The transformation was immediate. An Afghan doorman in traditional clothing greeted me with a warm smile, as if none of the tension outside existed. (I wonder if I had felt different in that moment, had I known that one day, a Taliban would be standing at that very door to greet me.)
The man guided me in. Marble floors. Hand-carved wood. Clean lines. Quiet elegance. Windows opened onto gardens. Courtyards with roses. Pockets of stillness.
It felt like a hidden world. One I felt drawn to.
And for the first time in a long while, I thought I might not have made the worst mistake of my life after all.
Postcards from Afghanistan
Through the eyes of hotel manager Timotheus Swagemakers, this series of stories offers a rare glimpse into some of Afghanistan’s hidden worlds.
Life. While headlines have long defined Afghanistan by its scars, these stories look beyond them – towards the unexpected light of everyday life and encounters where life continues, unseen by the outside world.
Dignity. Beyond the story of endless wars, there is deep hospitality, ancient traditions, and a people whose dignity cannot be shaken by the shifting tides of power.
The Graveyard of Empires. Afghanistan’s history has been shaped by the country’s strategic location, which has led to repeated attempts at conquest by Alexander the Great, the Mongol Empire, the British Empire, the Soviet Union, and the United States – all of whom eventually withdrew in the face of fierce Afghan resistance.
Decades of Invasion. In 1979, as the Cold War intensified, the Soviet Union invaded Afghanistan. It sparked a decade-long war that drove millions of people from their homes. After the Soviet withdrawal in 1989, the power vacuum led to a brutal civil war between rival factions.

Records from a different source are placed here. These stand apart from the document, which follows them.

/-- A transfer to a target, checked before any effect (R267). -/
def Env.transfer (e : Env) (va : Word) (s : State) (k : State → State := id) : Res :=
  match s.checkTarget e va with
  | .error t => .trap t s
  | .ok _ => .go (k s) va

/-- H + 8 × OFF26 (R267). -/
def Env.offTarget (e : Env) (f : CF) : Word := e.header + BitVec.ofInt 64 (8 * f.off.toInt)

/-- The g register an AUX24 field names in its low bits. -/
def auxReg (f : CF) : Nat := (f.aux.extractLsb' 0 6).toNat

/-- `BRA` (R268): Unconditional branch to a clause header. -/
def execBra (f : CF) (s : State) : Host.Outcome State Fault Refusal :=
  s.issue (.bra f) (fun e s => e.transfer (e.offTarget f) s)

/-- `BRG` (R268): Branch on a group predicate. -/
def execBrg (f : CF) (s : State) : Host.Outcome State Fault Refusal :=
  s.issue (.brg f) (fun e s =>
    if e.gr.gpReg (f.aux.extractLsb' 0 3).toNat != f.aux.getLsbD 3 then e.transfer (e.offTarget f) s
    else .done s)

/-- `BRI` (R268): Branch to the VA held in a g register. -/
def execBri (f : CF) (s : State) : Host.Outcome State Fault Refusal :=
  s.issue (.bri f) (fun e s => e.transfer (e.g (auxReg f)) s)

/-- The return address and the caller's FLOOR of a call, as g62 holds them: bits 60:56 are those of the address (R271), or
copies of its bit 55 (R63). The two differ for the address 2^55 alone, where either may stand (log 72). -/
def Env.link (e : Env) (n : Nat) (ra : Word) : Word :=
  let whole : BitVec 61 := ra.extractLsb' 0 61
  let extended : BitVec 61 := (ra.extractLsb' 0 56).signExtend 61
  BitVec.ofNat 3 e.floor ++ (if whole = extended then whole else if Config.linkExtended n then extended else whole)

/-- A call writes g62 and sets FLOOR to DEPTH (R271). -/
def State.callFrom (s : State) (e : Env) (ra : Word) : State :=
  s.modGrp e.who (fun g => e.putMeld e.meld e.depth (e.putG 62 (e.link s.fresh ra) g))

/-- `CALL` (R271): Calls a clause, writing g62 with the return address and FLOOR. -/
def execCall (f : CF) (s : State) : Host.Outcome State Fault Refusal :=
  s.issue (.call f) (fun e s => e.transfer (e.offTarget f) s (fun s => s.callFrom e e.afterClause))

/-- `CALLI` (R271): Calls the VA held in a g register. -/
def execCalli (f : CF) (s : State) : Host.Outcome State Fault Refusal :=
  s.issue (.calli f) (fun e s => e.transfer (e.g (auxReg f)) s (fun s => s.callFrom e e.afterClause))

/-- `RET` (R303): Returns to the address in g62 and restores FLOOR. -/
def execRet (f : CF) (s : State) : Host.Outcome State Fault Refusal :=
  s.issue (.ret f) (fun e s =>
    let l := e.g 62
    let fl := bits l 63 61
    if e.depth ≠ e.floor ∨ e.depth < fl then e.instr .meldDepth s
    else
      e.transfer ((l.extractLsb' 0 56).signExtend 64) s
        (fun s => s.modGrp e.who (fun g => e.putMeld e.meld fl g)))

/-- `YIELD` (R339): Ends the clause, as a taken branch to the header after it, and lowers the fragment's selection rank
until it next issues. -/
def execYield (f : CF) (s : State) : Host.Outcome State Fault Refusal :=
  s.issue (.yield f) (fun e s =>
    e.transfer e.afterClause s (fun s =>
      (s.modFrag e.who (fun fr => { fr with yielded := true })).modSlice e.gr.core e.gr.slice (fun l =>
        { l with rest := some e.who })))
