-- ==== Sys2Proof/Machine/Scalar.lean ====
section
/-! DEFINITION. Group arithmetic (R284, R285), group predicates (R286) and lane masks (R282, R283). -/

namespace Sys2Proof.Machine

/-- The word writes a g register, and raises flags. -/
def Env.putsG (e : Env) (d : Nat) (x : Word) (s : State) (fl : Flags := 0) : Res :=
  .done (s.modGrp e.who (fun g => (e.putG d x g).raise fl))

/-- A G word's result from `a`, `b` and `d`, unsigned numbers of n bits (R284). -/
def Env.gop (e : Env) (f : GF) (zeroExt : Bool) (op : Nat → Nat → Nat → Nat) (s : State) : Res :=
  e.putsG f.d.toNat
    (f.ext (op (f.cut (e.g f.a.toNat)) (f.cut (f.srcB e zeroExt)) (f.cut (e.g f.d.toNat)) % 2 ^ f.n)) s

/-- A signed or unsigned number as n bits. -/
def cutInt (n : Nat) (x : Int) : Nat := (x % 2 ^ n).toNat

/-- The arithmetic right shift of an n-bit number (R284). -/
def sarNat (n a b : Nat) : Nat :=
  cutInt n ((if 2 ^ (n - 1) ≤ a then (a : Int) - 2 ^ n else a) / 2 ^ (min b n))

/-- The quotient of R285; a zero divisor gives all ones. -/
def gquot (f : GF) (a b : Nat) : Nat :=
  if b = 0 then 2 ^ f.n - 1 else cutInt f.n ((f.sval a).tdiv (f.sval b))

/-- The remainder of R285; a zero divisor gives `a`. -/
def grest (f : GF) (a b : Nat) : Nat :=
  if b = 0 then a else cutInt f.n ((f.sval a).tmod (f.sval b))

/-- Set bits of an n-bit number. -/
def popcNat (n x : Nat) : Nat := (List.range n).foldl (fun a i => a + x / 2 ^ i % 2) 0

/-- Leading zeros of an n-bit number; n for zero. -/
def clzNat (n x : Nat) : Nat := if x = 0 then n else n - 1 - x.log2

/-- Trailing zeros of an n-bit number; n for zero. -/
def ctzNat (n x : Nat) : Nat := ((List.range n).find? (fun i => x / 2 ^ i % 2 = 1)).getD n

/-- An n-bit number with its bits reversed. -/
def brevNat (n x : Nat) : Nat := (List.range n).foldl (fun a i => a + x / 2 ^ i % 2 * 2 ^ (n - 1 - i)) 0

/-- An n-bit number with its bytes reversed. -/
def bswapNat (n x : Nat) : Nat :=
  (List.range (n / 8)).foldl (fun a i => a + x / 2 ^ (8 * i) % 256 * 2 ^ (n - 8 - 8 * i)) 0

/-- The bit operations shared by `gbits` and `vbits` (R284, R317). -/
def bitOp (op n x : Nat) : Nat :=
  match op with
  | 0 => popcNat n x
  | 1 => clzNat n x
  | 2 => ctzNat n x
  | 3 => brevNat n x
  | _ => bswapNat n x

/-- `GADD` (R284): Group-wide integer add. -/
def execGadd (f : GF) (s : State) : Host.Outcome State Fault Refusal :=
  s.issue (.gadd f) (fun e s => e.gop f false (fun a b _ => a + b) s)

/-- `GSUB` (R284): Group-wide integer subtract. -/
def execGsub (f : GF) (s : State) : Host.Outcome State Fault Refusal :=
  s.issue (.gsub f) (fun e s => e.gop f false (fun a b _ => a + (2 ^ f.n - b)) s)

/-- `GMUL` (R284): Group-wide low multiply. -/
def execGmul (f : GF) (s : State) : Host.Outcome State Fault Refusal :=
  s.issue (.gmul f) (fun e s => e.gop f false (fun a b _ => a * b) s)

/-- `GMULH` (R284): Group-wide high multiply. -/
def execGmulh (f : GF) (s : State) : Host.Outcome State Fault Refusal :=
  s.issue (.gmulh f) (fun e s => e.gop f false (fun a b _ => cutInt f.n (f.sval a * f.sval b / 2 ^ f.n)) s)

/-- `GMAD` (R284): Group-wide multiply-add into the destination. -/
def execGmad (f : GF) (s : State) : Host.Outcome State Fault Refusal :=
  s.issue (.gmad f) (fun e s => e.gop f false (fun a b d => a * b + d) s)

/-- `GDIV` (R285): Group-wide integer divide, raising DZ on zero divisor. -/
def execGdiv (f : GF) (s : State) : Host.Outcome State Fault Refusal :=
  s.issue (.gdiv f) (fun e s =>
    let a := f.cut (e.g f.a.toNat)
    let b := f.cut (f.srcB e false)
    e.putsG f.d.toNat (f.ext (gquot f a b)) s (flIf (b == 0) flDZ))

/-- `GREM` (R285): Group-wide integer remainder. -/
def execGrem (f : GF) (s : State) : Host.Outcome State Fault Refusal :=
  s.issue (.grem f) (fun e s =>
    let a := f.cut (e.g f.a.toNat)
    let b := f.cut (f.srcB e false)
    e.putsG f.d.toNat (f.ext (grest f a b)) s (flIf (b == 0) flDZ))

/-- `GAND` (R284): Group-wide bitwise AND. -/
def execGand (f : GF) (s : State) : Host.Outcome State Fault Refusal :=
  s.issue (.gand f) (fun e s => e.gop f true (fun a b _ => a &&& b) s)

/-- `GOR` (R284): Group-wide bitwise OR. -/
def execGor (f : GF) (s : State) : Host.Outcome State Fault Refusal :=
  s.issue (.gor f) (fun e s => e.gop f true (fun a b _ => a ||| b) s)

/-- `GXOR` (R284): Group-wide bitwise XOR. -/
def execGxor (f : GF) (s : State) : Host.Outcome State Fault Refusal :=
  s.issue (.gxor f) (fun e s => e.gop f true (fun a b _ => a ^^^ b) s)

/-- `GSHL` (R284): Group-wide shift left. -/
def execGshl (f : GF) (s : State) : Host.Outcome State Fault Refusal :=
  s.issue (.gshl f) (fun e s => e.gop f false (fun a b _ => if f.n ≤ b then 0 else a * 2 ^ b) s)

/-- `GSHR` (R284): Group-wide logical shift right. -/
def execGshr (f : GF) (s : State) : Host.Outcome State Fault Refusal :=
  s.issue (.gshr f) (fun e s => e.gop f false (fun a b _ => if f.n ≤ b then 0 else a / 2 ^ b) s)

/-- `GSAR` (R284): Group-wide arithmetic shift right. -/
def execGsar (f : GF) (s : State) : Host.Outcome State Fault Refusal :=
  s.issue (.gsar f) (fun e s => e.gop f false (fun a b _ => sarNat f.n a b) s)

/-- `GMIN` (R284): Group-wide minimum. -/
def execGmin (f : GF) (s : State) : Host.Outcome State Fault Refusal :=
  s.issue (.gmin f) (fun e s => e.gop f false (fun a b _ => if f.sval b < f.sval a then b else a) s)

/-- `GMAX` (R284): Group-wide maximum. -/
def execGmax (f : GF) (s : State) : Host.Outcome State Fault Refusal :=
  s.issue (.gmax f) (fun e s => e.gop f false (fun a b _ => if f.sval a < f.sval b then b else a) s)

/-- `GMOV` (R284): Group-wide move of a register or zero-extended immediate. -/
def execGmov (f : GF) (s : State) : Host.Outcome State Fault Refusal :=
  s.issue (.gmov f) (fun e s => e.gop f true (fun _ b _ => b) s)

/-- `GMOVH` (R284): Replaces bits 63:32 of a g register. -/
def execGmovh (f : GF) (s : State) : Host.Outcome State Fault Refusal :=
  s.issue (.gmovh f) (fun e s =>
    e.gop f true (fun _ b d => b % 2 ^ 32 * 2 ^ 32 + d % 2 ^ 32) s)

/-- The order of two integers. -/
def intOrder (a b : Int) : Ordering := compare a b

/-- `GCMP` (R284): Group-wide compare writing a group predicate. -/
def execGcmp (f : GF) (s : State) : Host.Outcome State Fault Refusal :=
  s.issue (.gcmp f) (fun e s =>
    let a := f.sval (f.cut (e.g f.a.toNat))
    let b := f.sval (f.cut (f.srcB e false))
    .done (s.modGrp e.who (fun g =>
      g.setGp f.d.toNat (condHolds f.sel.toNat (some (intOrder a b))))))

/-- `GSEL` (R284): Group-wide select by a group predicate. -/
def execGsel (f : GF) (s : State) : Host.Outcome State Fault Refusal :=
  s.issue (.gsel f) (fun e s =>
    e.gop f false (fun a b _ => if e.gr.gpReg f.sel.toNat then a else b) s)

/-- `GBITS` (R284): Group-wide population count, leading or trailing zeros, bit or byte reverse. -/
def execGbits (f : GF) (s : State) : Host.Outcome State Fault Refusal :=
  s.issue (.gbits f) (fun e s => e.gop f true (fun _ b _ => bitOp f.sel.toNat f.n b) s)

/-- The eight operations of `gplog` and `plog` (R286, R312). -/
def logOp (op : Nat) (a b : Bool) : Bool :=
  match op with
  | 0 => a && b
  | 1 => a || b
  | 2 => a != b
  | 3 => a && !b
  | 4 => a || !b
  | 5 => !(a && b)
  | 6 => !(a || b)
  | _ => a == b

/-- `GPLOG` (R286): Logical operation on group predicates. -/
def execGplog (f : GF) (s : State) : Host.Outcome State Fault Refusal :=
  s.issue (.gplog f) (fun e s =>
    .done (s.modGrp e.who (fun g => g.setGp f.d.toNat
      (logOp f.sel.toNat (e.gr.gpReg f.a.toNat) (e.gr.gpReg f.b.toNat)))))

/-- The lanes that `emov exec` may reach (R283). -/
def Env.reach (e : Env) : Word :=
  let m1 := if e.fr.split.isSome then e.fr.mask else BitVec.allOnes 64
  let m2 := if e.floor < e.depth then
      (match e.meld with | [] => BitVec.allOnes 64 | m :: _ => m.saved)
    else BitVec.allOnes 64
  let m3 := if e.fr.inH then (match e.gr.hnd with | some h => h.entry | none => 0) else BitVec.allOnes 64
  e.gr.live &&& m1 &&& m2 &&& m3

/-- `EMOV` (R282): Moves lane masks between exec, lane predicates and g registers. -/
def execEmov (f : GF) (s : State) : Host.Outcome State Fault Refusal :=
  s.issue (.emov f) (fun e s =>
    let wm := widthMask e.width
    match f.sel.toNat with
    | 0 => e.putsG f.d.toNat e.fr.exec s
    | 1 => .done (s.modFrag e.who (fun fr => { fr with exec := e.g f.a.toNat &&& e.reach }))
    | 2 => e.putsG f.d.toNat (e.gr.pReg f.a.toNat &&& wm) s
    | _ => .done (s.modGrp e.who (fun g => g.setP f.d.toNat wm (e.g f.a.toNat))))

end Sys2Proof.Machine
end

The Taliban Cycles. The Taliban first seized power in 1996 and imposed strict rule until 2001. After the September 11 attacks in the United States – in which no Afghans were involved – a US-led coalition invaded and remained in the country for 20 years. In August 2021, as international forces withdrew, the Taliban returned to power.
The Human Cost. After more than 40 years of almost uninterrupted conflict, the Afghan people remain the primary victims. They have been denied the opportunity to develop their nation in lasting peace, leading to one of the world’s largest displaced populations and a devastating humanitarian crisis.
Education and the Future. Today, millions of Afghan children are out of school, while women face severe restrictions on their fundamental rights to work and study – casting a shadow over the future of an entire generation.
Cultural Resilience. Despite the destruction of cultural heritage such as the Buddhas of Bamiyan, Afghanistan remains a cradle of Silk Road history, where poetry, craftsmanship, and a deeply rooted sense of honour continue to shape the soul of the nation.